Exercise prompt
Nothing but the lines from the start of the entries through the line containing "(R167, R168) -/" should appear in the answer, each given exactly.
Data to process section start
-- ==== Sys2Proof/Machine/Spoils.lean ====
section
/-! DEFINITION. Spoiled cuts, breaks and cancellations (chapter 10). -/

namespace Sys2Proof.Machine

/-! ## Spoiled cuts (R167, R168) -/

/-- R168: a spoiled piece: the count one higher; HELD at 3, else UNPLANNED; the plan number absent. -/
def spoiledPiece (x : Piece) : Piece :=
  { x with spoil := x.spoil + 1, plan := none, state := if x.spoil + 1 < 3 then .unplanned else .held }

/-- R168: the notice of a spoil, by the piece's count before it. -/
def spoilNotice (spoil : Nat) : NoticeKind :=
  if spoil + 1 < 3 then .recut else .pieceHeld

/-- R167 step 4, R168: raise a piece's spoil count, with its outcome and its notice. -/
def spoilPiece (id : PieceId) (s : State) : State :=
  match findPiece id s.jobs with
  | some x => raiseNotice (spoilNotice x.spoil) id.job (s.onJobs (modPieces [id] spoiledPiece))
  | none => s

/-- R167, steps 1 to 4: spoil an issued cut. -/
def spoilCut (st : Fin 6) (e : CutEntry) (s : State) : State :=
  let s1 := endEntry st e (setPlacement e.plan e.index .spoiled s)
  let s2 := chargeMeters st e.piece.job s1
  let s3 := charge e.piece.job .spoil (entryArea e s) (entryRate e s) s2
  spoilPiece e.piece s3

/-- R167: the piece's new state and spoil count. -/
def pieceOutcome (id : PieceId) (s : State) : List Byte :=
  match findPiece id s.jobs with
  | some x => be 1 (pieceStateCode x.state) ++ be 1 x.spoil
  | none => be 1 0 ++ be 1 0

/-- R167: the effects of a CUT_SPOILED that passes its checks. -/
def cutSpoiledReply (st : Fin 6) (e : CutEntry) (s : State) : Reply :=
  let c := afterCut st e.plan (spoilCut st e s)
  ⟨c.state, .ok, stationSummary st (c.state.station st) ++ pieceOutcome e.piece c.state ++ indication c.report⟩

/-- CUT_SPOILED. -/
def execCutSpoiled (station plan index : Nat) (s : State) : Host.Outcome State Fault Refusal :=
  serve 3 (fun t => withStation station (fun st =>
    match reportedEntry st plan index t with
    | some e => cutSpoiledReply st e t
    | none => refuse t .badState) t) s

/-! ## Slab breakage (R169, R170) -/

/-- R170, step 2: a QUEUED placement becomes RETURNED. -/
def returnPlacement (x : Placement) : Placement :=
  if x.state = some .queued then withState .returned x else x

/-- R170, step 2: the jobs of the QUEUED placements, in the order in which they first appear. -/
def returnedJobs (l : List Placement) : List (Fin 64) :=
  (queuedPieces l).foldl (fun js i => if js.contains i.job then js else js ++ [i.job]) []

/-- R170, step 2: the QUEUED placements of a plan return to planning. -/
def returnQueued (st : Fin 6) (p : Fin 16) (s : State) : State :=
  let l := s.placements p
  let s1 := s.modPlan p (onPlacements fun m => m.map returnPlacement)
  let s2 := s1.onStation st (dropEntries p)
  let s3 := unplanPieces (queuedPieces l) s2
  (returnedJobs l).foldl (fun t j => raiseNotice .recut j t) s3

/-- R170, step 1: spoil the issued cut, if there is one. -/
def spoilIssued (st : Fin 6) (s : State) : State :=
  match (s.station st).issued with
  | some e => spoilCut st e s
  | none => s

/-- R170: the effects of a BREAK_SLAB on a station whose current plan is `p`. -/
def breakPlan (st : Fin 6) (p : Fin 16) (s : State) : Closed :=
  closePlan p true (returnQueued st p (spoilIssued st s))

/-- R169: the own check and the effect of BREAK_SLAB. -/
def breakReply (st : Fin 6) (s : State) : Reply :=
  if (s.station st).mode ≠ .loaded then refuse s .badState
  else
    match (s.station st).current with
    | some p =>
      let c := breakPlan st p s
      ⟨c.state, .ok, stationSummary st (c.state.station st) ++ ((c.report.map reportBytes).getD [])⟩
    | none => refuse s .badState

/-- BREAK_SLAB. -/
def execBreakSlab (station : Nat) (s : State) : Host.Outcome State Fault Refusal :=
  serve 1 (fun t => withStation station (fun st => breakReply st t) t) s

/-! ## Cancelling a job (R171 to R175) -/

/-- R172: the piece is deleted by a cancellation: neither ISSUED nor CUT. -/
def cancelDeletes (x : Piece) : Bool :=
  x.state != .issued && x.state != .cut

/-- R172: the placement is voided by the cancellation of a job: QUEUED, and the job's. -/
def voids (j : Fin 64) (x : Placement) : Bool :=
  x.state == some .queued && x.piece.job == j

/-- R172: a placement after the cancellation of a job. -/
def voidPlacement (j : Fin 64) (x : Placement) : Placement :=
  if voids j x then withState .void x else x

/-- The plan is in DRAFT, LAYING or LAID, so that its pieces are DRAFTED. -/
def beforeCommit (x : Plan) : Bool :=
  !isCommittedOrCutting x

/-- R172, R173: a plan after the cancellation of a job: the job's DRAFTED pieces leave a plan not yet committed, and a LAID one that
loses a piece becomes DRAFT; the job's QUEUED placements of a committed plan become VOID. -/
def cancelInPlan (j : Fin 64) (x : Plan) : Plan :=
  if beforeCommit x then
    if x.pieces.any (fun i => i.job == j) then redraft (x.pieces.filter fun i => i.job != j) x else x
  else onPlacements (fun l => l.map (voidPlacement j)) x

/-- R172: a station after the cancellation of a job: the job's entries leave the queue, except an issued one. -/
def cancelInQueue (j : Fin 64) (x : Station) : Station :=
  { x with queue := x.queue.filter fun e => e.piece.job != j || x.issued == some e }

/-- All plan numbers in ascending order. -/
def allPlans : List (Fin 16) :=
  List.finRange 16

/-- R172, R173: the cancellation of a job in the piece table, the plans and the station queues. -/
def cancelPieces (j : Fin 64) (s : State) : State :=
  let s1 := s.onJobs (deletePieces fun x => x.id.job == j && cancelDeletes x)
  let s2 := allPlans.foldl (fun t p => t.modPlan p (cancelInPlan j)) s1
  allStations.foldl (fun t st => t.onStation st (cancelInQueue j)) s2

/-- R174: the plans in which the cancellation of a job voids a placement, in ascending order. -/
def voidedPlans (j : Fin 64) (s : State) : List (Fin 16) :=
  allPlans.filter fun p => (s.placements p).any (voids j)

/-- R174: every placement of the plan is VOID. -/
def allVoid (l : List Placement) : Bool :=
  l.all fun x => x.state == some .void

/-- R174, R175: the outcome of the plans taken so far. -/
structure CancelTally where
  state : State
  unwound : Nat
  closed : Nat
  report : Option CloseReport

/-- R174: one plan in which a placement was voided. -/
def cancelPlan (c : CancelTally) (p : Fin 16) : CancelTally :=
  match c.state.plan p with
  | some x =>
    match x.phase with
    | .committed _ l _ =>
      if allVoid l.placements then { c with state := unwindCommitted p c.state, unwound := c.unwound + 1 } else c
    | .cutting _ _ _ =>
      let d := closeCheck p c.state
      { c with
        state := d.state
        closed := if d.report.isSome then c.closed + 1 else c.closed
        report := if c.report.isSome then c.report else d.report }
    | _ => c
  | none => c

/-- R171 to R174: the effects of a CANCEL_JOB that passes its checks. -/
def cancelEffects (j : Fin 64) (s : State) : CancelTally :=
  (voidedPlans j s).foldl cancelPlan
    ⟨cancelPieces j (s.modJob j fun b => { b with state := .cancelling }), 0, 0, none⟩

/-- R175: the number of a job's pieces a cancellation deletes. -/
def deletedCount (j : Fin 64) (s : State) : Nat :=
  (jobPieces j s.jobs).countP cancelDeletes

/-- R175: the number of placements a cancellation voids. -/
def voidedCount (j : Fin 64) (s : State) : Nat :=
  (allPlans.map fun p => (s.placements p).countP (voids j)).sum

/-- R173, R175: the plan is LAID and holds a piece of the job. -/
def losesLayout (j : Fin 64) (x : Option Plan) : Bool :=
  match x with
  | some y =>
    match y.phase with
    | .laid _ _ => y.pieces.any fun i => i.job == j
    | _ => false
  | none => false

/-- R175: the number of plans a cancellation returns from LAID to DRAFT. -/
def redraftedCount (j : Fin 64) (s : State) : Nat :=
  allPlans.countP fun p => losesLayout j (s.plan p)

/-- R175: the body of a CANCEL_JOB answer, from the state before and the outcome. -/
def cancelBody (j : Fin 64) (s : State) (c : CancelTally) : List Byte :=
  be 1 j ++ be 1 (jobStateCode .cancelling) ++ be 2 (((c.state.job j).map fun b => b.openCount).getD 0) ++
    be 1 (deletedCount j s) ++ flagByte ((jobPieces j s.jobs).any fun x => x.state == .issued) ++ be 1 (voidedCount j s) ++
    be 1 (redraftedCount j s) ++ be 1 c.unwound ++ be 1 c.closed ++ indication c.report

/-- R171: the own check and the effect of CANCEL_JOB. -/
def cancelReply (j : Fin 64) (b : Job) (s : State) : Reply :=
  if j = 0 ∨ b.state = .cancelling then refuse s .badState
  else ⟨(cancelEffects j s).state, .ok, cancelBody j s (cancelEffects j s)⟩

/-- CANCEL_JOB. -/
def execCancelJob (job : Nat) (s : State) : Host.Outcome State Fault Refusal :=
  serve 1 (fun t => withJob job (fun j b => cancelReply j b t) t) s

end Sys2Proof.Machine
end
Data to process section end
Finished exercise
-- ==== Sys2Proof/Machine/Spoils.lean ====
section
/-! DEFINITION. Spoiled cuts, breaks and cancellations (chapter 10). -/

namespace Sys2Proof.Machine

/-! ## Spoiled cuts (R167, R168) -/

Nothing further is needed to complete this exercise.